Action item
A line below contains "pos' < pos →", and a later one contains "it writes. -/". Repeat both, with every line between them, exactly.

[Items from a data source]

-- ==== Sys2Proof/Machine/Tick.lean ====
section
/-! DEFINITION. One tick of the block with no command waiting: one edge of REFCLK, the clocks of the cells, and the MRAM queue. -/

namespace Sys2Proof.Machine

/-- The clocks of the running cells go on by 8 ns of their oscillators, one period of REFCLK (R55, R72, R75). -/
def State.cellsTick (s : State) : State :=
  { s with cells := s.cells.map fun (q : Nat × CellSt) =>
      (q.1, if q.2.runs then { q.2 with time := q.2.time.run 32 } else q.2) }
/-- What happens at a tick whatever is commanded (log entry 36, DESIGN CHOICE). -/
def State.tick (s : State) : State :=
  let s := s.refclkEdge.cellsTick
  { s with mode := { s.mode with mramQueue := s.mode.mramQueue - 1 } }

end Sys2Proof.Machine
end

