-- ==== Sys2Proof/Machine/Step.lean ====
section
/-! DEFINITION. One step: the command at the front of the queue, or a tick on an empty queue. -/

namespace Sys2Proof.Machine

/-- One step of the block. -/
def step (s : State) : Host.Outcome State Fault Refusal :=
  match s.pending with
  | c :: rest => exec c { s with pending := rest }
  | [] => .next s.tick

/-- The command that a word spells, put at the front of the queue. -/
def State.withFetchWord (s : State) (nbits w : Nat) : State :=
  match Sys2Proof.decodeTableWord nbits w with
  | some c => { s with pending := c :: s.pending }
  | none => s

end Sys2Proof.Machine
end

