/-- The Verbs of the station network, of a block and of a program (R158, R179, R204, R205, R207, R214, R215): a GOOSE member and a block request go out at completion; SVRD
answers the members of one ASDU with their time and validity; PROG runs its program, or the library's handover selection or extrapolation. -/
def Sys2Proof.Claims.OtherVerbs : Prop :=
  ∀ r e : Nat,
    VerbMakes (.verbGoosePut r e) r e 0x0D (fun _ _ _ _ v x y => y = { x with res := x.res ++ [.goose (par v 0) (par v 1) (x.d.getD 0 0)] })
    ∧ VerbMakes (.verbBlockReq r e) r e 0x0E (fun _ _ _ _ v x y =>
        y = { x with blockReq := if x.d.getD 0 0 = 0 then x.blockReq else some (decide (par v 0 = 1), par v 1) })
    ∧ (∀ (s : State) (g : Grant) (p : Phrase) (a : Act) (v : VerbDecl) (q : Asdu), s.runs r e 0x0C = some (g, p, a, v) →
        (fget [] a.sv (par v 0))[par v 1]? = some q → v.params.length ≤ 8 →
        Does (.verbSvrd r e) s fun t => let y := t.eng r e
          y = { s.eng r e with outs := y.outs } ∧ t = { s with disp := t.disp, free := s.free + 7 }
            ∧ (∀ k m w, k < 6 → v.params[2 + k]? = some m → q.words[m]? = some w → Puts y k w.1)
            ∧ Puts y 6 (BitVec.ofInt 32 (q.time - (a.epochAt : Int)))
            ∧ (∀ k m w, k < 6 → v.params[2 + k]? = some m → q.words[m]? = some w → (fget 0 y.outs 7).getLsbD k = !w.2)
            ∧ (fget 0 y.outs 7).getLsbD 6 = false ∧ (fget 0 y.outs 7).getLsbD 7 = (fget {} s.stn.sv (par v 0)).lost)
    ∧ (∀ (s : State) (g : Grant) (p : Phrase) (a : Act) (v : VerbDecl), s.runs r e 0x0C = some (g, p, a, v) → (fget [] a.sv (par v 0))[par v 1]? = none →
        Does (.verbSvrd r e) s fun t => (fget 0 (t.eng r e).outs 7).getLsbD 6 = true ∧ t = { s with disp := t.disp, free := s.free + 7 })
    ∧ VerbMakes (.verbProg r e) r e 0x0F (fun s g p _ v x y =>
        (par v 0 = 0 → y = Eng.runProg (s.view r e) v.prog 70000 x)
        ∧ (par v 0 = 1 →
          let w := p.wrapWords.getD 0
          let m := s.mem g p
          let ctl := (loaded x m w).toNat
          let old := opv x (ctl % 2)
          let new := opv x (1 - ctl % 2)
          let tol : Int := s.rd (af g.home (s.armOfPhrase p) Arm.ARM_HOVR_TOL_TOL)
          let slew : Int := s.rd (af g.home (s.armOfPhrase p) Arm.ARM_HOVR_SLEW_SLEW)
          let prev := (loaded x m (w + 4)).toInt
          (ctl / 2 % 4 = 0 → Puts y 0 (x.d.getD (ctl % 2) 0) ∧ y.res = x.res
              ∧ y.stores = stored x m [(par v 1, x.d.getD (ctl % 2) 0), (w + 4, x.d.getD (ctl % 2) 0)])
          ∧ (ctl / 2 % 4 = 1 → -tol ≤ old - new → old - new ≤ tol → Puts y 0 (x.d.getD (ctl % 2) 0)
              ∧ (m.good true w = true → (w, BitVec.ofNat 32 (1 - ctl % 2)) ∈ y.stores) ∧ Result.handover p.num false (near (old - new)) 0 ∈ y.res)
          ∧ (ctl / 2 % 4 = 1 → ¬ (-tol ≤ old - new ∧ old - new ≤ tol) → Puts y 0 (near (max (old - slew) (min (old + slew) new)))
              ∧ (m.good true w = true → (w, BitVec.ofNat 32 (ctl % 2 + 4)) ∈ y.stores) ∧ Result.slewStart (s.armOfPhrase p) ∈ y.res)
          ∧ (ctl / 2 % 4 = 2 → -slew ≤ new - prev → new - prev ≤ slew → Puts y 0 (x.d.getD (1 - ctl % 2) 0) ∧ (m.good true w = true → (w, BitVec.ofNat 32 (1 - ctl % 2)) ∈ y.stores))
          ∧ (ctl / 2 % 4 = 2 → ¬ (-slew ≤ new - prev ∧ new - prev ≤ slew) → Puts y 0 (near (max (prev - slew) (min (prev + slew) new))) ∧ y.res = x.res))
        ∧ (par v 0 = 2 →
          let at_ := s.rd (af g.home (s.armOfPhrase p) Arm.ARM_PBASE_BASE) + 0xD0 + 4 * par v 1
          let ahead : Int := s.period + s.period / 2
          let bad (k : Nat) : Bool := (x.d.getD k 0).getLsbD (par v 2) || (x.d.getD k 0).getLsbD 6 || (x.d.getD k 0).getLsbD 7
          let ok := bad 2 = false ∧ bad 5 = false ∧ ahead - opv x 1 ≤ 2 * (opv x 1 - opv x 4)
          (ok → y.stores = stored x (s.mem g p) [(at_, near (opv x 0 + Int.fdiv ((opv x 0 - opv x 3) * (ahead - opv x 1)) (opv x 1 - opv x 4)))]
            ∧ y.res = x.res ++ [.ff (s.armOfPhrase p) (par v 1) false])
          ∧ (¬ ok → y.stores = x.stores ∧ y.res = x.res ++ [.ff (s.armOfPhrase p) (par v 1) true])))

/-- The Verbs of modulation, selection, the station network, blocks and programs. -/
def Obligations.UnitVerbs : Prop := Claims.ModulationVerbs ∧ Claims.OtherVerbs

/-! ### The dispatcher (R133 to R145, R150, R181 to R183) -/

namespace Sys2Proof.Claims
/-- The fields that entering a ready list can count in. -/
def readyFields (r : Nat) : List Fld := [rf r Rgn.DISP_STAT_ROB_WAIT, rf r Rgn.TRACE_STAT_LOST]
/-- The fields that the completion of a Verb can count in beside. -/
def engFields (r : Nat) : List Fld := [rf r Rgn.ENG_STAT_SAT_VERBS, rf r Rgn.ENG_STAT_WSAT_VERBS, rf r Rgn.ENG_STAT_ADDR_ERRS]
/-- An engine runs a Verb with its operands loaded, its activation shows it running, and its list has lost its head (R137, R138), which may let in a Verb held back. -/
def Granted (s t : State) (r e h k : Nat) (q : Ready) (stolen : Bool) (at_ : Nat) : Prop :=
  ∀ p a v, s.phraseOf h q.phrase = some p → s.act h q.phrase q.act = some a → p.verbs[q.verb]? = some v →
    (t.eng r e).run = some ⟨h, q.phrase, q.act, q.verb, stolen, decide (h ≠ r), at_⟩
    ∧ (∀ i x, i < 16 → v.inputs[i]? = some x → (t.eng r e).d[i]? = some (a.input x))
    ∧ (t.eng r e).tagIn = v.inputs.any a.tagged ∧ (t.eng r e).stores = [] ∧ (t.eng r e).outs = [] ∧ (t.eng r e).ip = 0
    ∧ (∃ more, fget [] (t.dsp h).lists k = (fget [] (s.dsp h).lists k).tail ++ more
        ∧ ((∀ b ∈ (s.dsp h).acts, ∀ z ∈ b.verbs, z.st ≠ 5 ∧ z.st ≠ 6) → more = []))
    ∧ (q.verb < a.verbs.length → ∃ a', t.act h q.phrase q.act = some a' ∧ (a'.vst q.verb).st = 2)
    ∧ (∀ e', e' ≠ e → t.eng r e' = s.eng r e') ∧ UnitOnly (readyFields h) s t
/-- The instant is now, or ahead with the counter running. -/
def Reachable (s : State) (n : Nat) : Prop := n ≤ s.ns ∨ s.running = true ∧ n < 2 ^ 64
end Sys2Proof.Claims

/-- A triggering entry (R133, R134, R139, R195): it starts an activation, whose Verbs without inputs from Verbs are ready; an open class-0 Phrase raises L0_OVERRUN, a
class-1 Phrase takes one a period, class 2 holds one while open; a list without room for its ready Verbs raises READY_OVF; while granting is stopped nothing happens. -/
def Sys2Proof.Claims.Triggers : Prop :=
  ∀ (s : State) (r : Nat) (tr : Trig) (entry : List W32) (test : Bool) (p : Phrase), r < s.dies → (s.phrasesOf r).filter (fun y => y.trig == tr) = [p] →
    let c := Instr.triggerPost r tr entry test
    let d := s.dsp r
    let may := p.control = false ∨ s.modeNo = 7 ∨ s.modeNo = 8 ∨ s.modeNo = 9 ∨ s.modeNo = 11 ∧ test = true
    let isOpen := d.acts.any fun a => a.phrase == p.num
    (d.quiesced = true ∨ ¬ may → exec c s = .next s)
    ∧ (d.quiesced = false → may →
      (p.cls = 0 → isOpen = true ∨ p.maxAct ≤ fget 0 d.actCount p.num → Does c s fun t => Raised t (.region r) Src.L0_OVERRUN
        ∧ t.disp = s.disp ∧ UnitOnly [] s t)
      ∧ (p.cls = 1 → 0 < fget 0 d.actCount p.num → exec c s = .next s)
      ∧ (p.cls = 2 → isOpen = true → fhas d.held p.num = false → Does c s fun t =>
          (∃ a, (t.dsp r).held.find? (fun q => q.1 == p.num) = some (p.num, a) ∧ a.entry = entry ∧ a.pn = s.pn ∧ a.epochAt = s.time.epochAt)
          ∧ (t.dsp r).acts = d.acts ∧ UnitOnly [] s t)
      ∧ (p.cls = 2 → isOpen = true → fhas d.held p.num = true → Does c s fun t =>
          t.rd (rf r Rgn.DISP_STAT_TRIG_DROP) = min (s.rd (rf r Rgn.DISP_STAT_TRIG_DROP) + 1) (2 ^ Rgn.DISP_STAT_TRIG_DROP.width - 1)
            ∧ t.disp = s.disp ∧ UnitOnly [rf r Rgn.DISP_STAT_TRIG_DROP] s t)
      ∧ (p.cls ≤ 2 → isOpen = false → (p.cls = 0 → fget 0 d.actCount p.num < p.maxAct) → (p.cls = 1 → fget 0 d.actCount p.num = 0) →
        let n := (fget [] d.lists p.listKey).length + max 1 (((s.newAct r p entry).withVerbs p d.nextAct (s.idleSlot p)).readyCount p)
        (64 < n → Does c s fun t => Raised t (.region r) Src.READY_OVF ∧ t.disp = s.disp ∧ UnitOnly [] s t)
        ∧ (n ≤ 64 → Does c s fun t =>
          (∃ a, t.act r p.num d.nextAct = some a ∧ a.pn = s.pn ∧ a.epochAt = s.time.epochAt ∧ a.entry = entry ∧ a.rt = decide (s.mode.atEpoch = 9)
            ∧ a.loops = s.rd (rf r Rgn.LOOP_STATE0_CLOSED) + s.rd (rf r Rgn.LOOP_STATE1_CLOSED) * 2 ^ 32
            ∧ a.verbs.length = p.verbs.length)
          ∧ (t.dsp r).nextAct = d.nextAct + 1
          ∧ (p.cls ≠ 2 → ∀ i v, p.verbs[i]? = some v → (∀ x ∈ v.inputs, ∃ w, x = .const w) → v.slot = none →
              (⟨p.num, d.nextAct, i⟩ : Ready) ∈ fget [] (t.dsp r).lists p.listKey)
          ∧ (∀ e, t.eng r e = s.eng r e) ∧ (∀ r', r' ≠ r → t.dsp r' = s.dsp r') ∧ UnitOnly (readyFields r) s t)))

/-- TAKE and the two steals (R137, R138, R143, R144, R145): an idle engine takes the first Verb of its pair's level-0 list, then of its cluster's levels 1 to 7, or blocks;
blocked for STEAL_DELAY it takes one of another cluster of its die, blocked for XSTEAL_DELAY a portable one of another die, while no source acts at severity 3 on either (R347); one that brings no result within 2 µs
is ready again at the head of its list and raises STEAL_LOST. -/
def Sys2Proof.Claims.Grants : Prop :=
  (∀ (s : State) (r e : Nat), r < s.dies → e < 128 → (s.eng r e).run = none →
    (∀ k q, s.grants r = true → (s.dsp r).headOf (ownKeys (e / 16)) = some (k, q) → (s.phraseOf r q.phrase).isSome = true → (s.act r q.phrase q.act).isSome = true →
      Does (.take r e) s fun t => Granted s t r e r k q false s.ns)
    ∧ (s.grants r = false ∨ (s.dsp r).headOf (ownKeys (e / 16)) = none → Does (.take r e) s fun t => (t.eng r e).blocked = true ∧ (t.eng r e).run = none
        ∧ (t.eng r e).blockedFrom = (if (s.eng r e).blocked then (s.eng r e).blockedFrom else s.ns) ∧ EngineOnly r e s t)
    ∧ (∀ k q, let at_ := (s.eng r e).blockedFrom + 2 * s.rd (rf r Rgn.DISP_CFG_STEAL_DELAY)
        let keys := [1, 2, 3, 4, 5, 6, 7].flatMap fun l => (ringOrder (e / 16)).map fun c => 8 + c * 8 + l
        (s.eng r e).blocked = true → s.grants r = true → (s.rd (rf r Rgn.DISP_CFG_STEAL_EN)).testBit 0 = true → Reachable s at_ → Plain s →
        (s.dsp r).headOf (ownKeys (e / 16)) = none → (s.dsp r).headOf keys = some (k, q) →
        Does (.steal r e) s fun t => t.ns = max s.ns at_ ∧ Granted s t r e r k q true (max s.ns at_))
    ∧ (∀ h k q, let at_ := (s.eng r e).blockedFrom + 2 * s.rd (rf r Rgn.DISP_CFG_XSTEAL_DELAY)
        let lends (x : Nat) : Bool := (s.rd (rf x Rgn.DISP_CFG_STEAL_EN)).testBit 1 && !s.noLending x
        (s.eng r e).blocked = true → s.grants r = true → lends r = true → Reachable s at_ → Plain s → (∀ k', fget [] (s.dsp r).lists k' = []) →
        (dieOrder s.dies r).findSome? (fun x => if lends x then (s.portableHead x).map fun y => (x, y) else none) = some (h, k, q) →
        Does (.crossRegionSteal r e) s fun t => t.ns = max s.ns at_ ∧ Granted s t r e h k q true (max s.ns at_))
    ∧ (s.noLending r = true → exec (.crossRegionSteal r e) s = .next s))
  ∧ (∀ (c : Nat) (d : DispSt) (x : Ready) (l : List Ready), fget [] d.lists (c / 2) = x :: l → d.headOf (ownKeys c) = some (c / 2, x))
  ∧ (∀ c, c < 8 → (ringOrder c).length = 7 ∧ c ∉ ringOrder c ∧ ∀ x ∈ ringOrder c, x < 8)
  ∧ (∀ (s : State) (h k : Nat) (g : Grant) (rest : List (Nat × Grant)) (p : Phrase) (a : Act), (s.dsp h).away = (k, g) :: rest → Reachable s g.lostAt → Plain s →
      s.phraseOf h g.phrase = some p → s.act h g.phrase g.act = some a → g.verb < a.verbs.length →
      Does (.stealLost h) s fun t => t.ns = max s.ns g.lostAt ∧ (t.dsp h).away = rest ∧ Raised t (.region h) Src.STEAL_LOST
        ∧ fget [] (t.dsp h).lists p.listKey = ⟨g.phrase, g.act, g.verb⟩ :: fget [] (s.dsp h).lists p.listKey
        ∧ (∃ a', t.act h g.phrase g.act = some a' ∧ (a'.vst g.verb).st = 1) ∧ UnitOnly [rf h Rgn.TRACE_STAT_LOST] s t)
  ∧ (∀ g : Grant, g.since + 2000 < g.lostAt ∧ g.lostAt ≤ g.since + 2002)

/-- The dispatcher: triggers, TAKE and the steals. -/
def Obligations.Dispatching : Prop := Claims.Triggers ∧ Claims.Grants

/-- VERB_COMPLETE (R140, R141, R150, R181 to R183): the engine is idle, saturation is counted and raised; the outputs pass along the graph at once, the results only when
the lower-numbered Verbs of the Sentence have completed. After the deadline a class-1 activation whose Sentences are not all released is ended; an address error ends the activation. -/
def Obligations.Completion : Prop :=
  ∀ (s : State) (r e q : Nat) (g : Grant) (p : Phrase) (a : Act), (s.eng r e).run = some g → s.phraseOf g.home g.phrase = some p →
    s.act g.home g.phrase g.act = some a → g.xregion = false → g.verb < a.verbs.length → g.act < (s.dsp g.home).nextAct → Plain s →
    let x := s.eng r e
    let now := (s.runBy q).ns
    let late := p.cls = 1 ∧ a.sentencesDone p = false ∧ s.deadlineOf p a.epochAt < now
    let c := Instr.verbComplete r e q
    Does c s (fun t => (t.eng r e).run = none ∧ (x.vsat = true → Raised t (.region r) Src.ENG_SAT) ∧ (x.wsat = true → Raised t (.region r) Src.ENG_WSAT)
      ∧ (x.addrErr = true → Raised t (.region r) Src.ENG_ADDR) ∧ (∀ e', e' ≠ e → t.eng r e' = s.eng r e') ∧ t.ns = now ∧ t.cells = s.cells)
    ∧ (late → Does c s fun t => t.act g.home g.phrase g.act = none ∧ Raised t (.region g.home) Src.DEADLINE_MISS
        ∧ UnitOnly (rf g.home Rgn.DISP_SLACK_MIN :: readyFields g.home ++ engFields r) s t)
    ∧ (¬ late → x.addrErr = true → Does c s fun t => t.act g.home g.phrase g.act = none
        ∧ UnitOnly (readyFields g.home ++ engFields r) s t)
    ∧ (¬ late → x.addrErr = false →
        Does c s (fun t => ∀ a', t.act g.home g.phrase g.act = some a' → ((a'.vst g.verb).st = 3 ∨ (a'.vst g.verb).st = 4)
          ∧ (a'.vst g.verb).outs = x.outs.foldl (fun m y => fset y.1 y.2 m) [] ∧ (a'.vst g.verb).tag = (x.tagIn || x.vsat || x.wsat))
        ∧ (∀ v sen pos i u pos', p.verbs[g.verb]? = some v → v.sentence = some (sen, pos) → p.verbs[i]? = some u → u.sentence = some (sen, pos') → pos' < pos →
            (a.vst i).st < 3 → Does c s fun t => ∃ a', t.act g.home g.phrase g.act = some a' ∧ (a'.vst g.verb).st = 3)
        ∧ (∀ v ad w, p.verbs = [v] → v.sentence = none → v.portable = false → (s.runBy q).copiedNow = false → a.verbs.length = 1 → p.ctx.persist = [] → x.res = [] → x.blockReq = none →
            (x.stores = [(ad, w)] → Does c s fun t => t.rgnWord g.home ad = w ∧ t.act g.home g.phrase g.act = none)
            ∧ (x.stores = [] → Does c s fun t => SameMem s t ∧ t.act g.home g.phrase g.act = none)))
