-- ==== Sys2Proof/Laws/State.lean ====
section
/-! SUPPORT. What each update of State leaves alone, one lemma per field, and what it leaves where it writes. -/

namespace Sys2Proof.Laws
open Sys2Proof.Machine

variable (s : State)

Output
        ∧ (∀ v sen pos i u pos', p.verbs[g.verb]? = some v → v.sentence = some (sen, pos) → p.verbs[i]? = some u → u.sentence = some (sen, pos') → pos' < pos →
            (a.vst i).st < 3 → Does c s fun t => ∃ a', t.act g.home g.phrase g.act = some a' ∧ (a'.vst g.verb).st = 3)
        ∧ (∀ v ad w, p.verbs = [v] → v.sentence = none → v.portable = false → (s.runBy q).copiedNow = false → a.verbs.length = 1 → p.ctx.persist = [] → x.res = [] → x.blockReq = none →
            (x.stores = [(ad, w)] → Does c s fun t => t.rgnWord g.home ad = w ∧ t.act g.home g.phrase g.act = none)
            ∧ (x.stores = [] → Does c s fun t => SameMem s t ∧ t.act g.home g.phrase g.act = none)))
-- ==== Sys2Proof/Laws/State.lean ====
section
/-! SUPPORT. What each update of State leaves alone, one lemma per field, and what it leaves where it writes. -/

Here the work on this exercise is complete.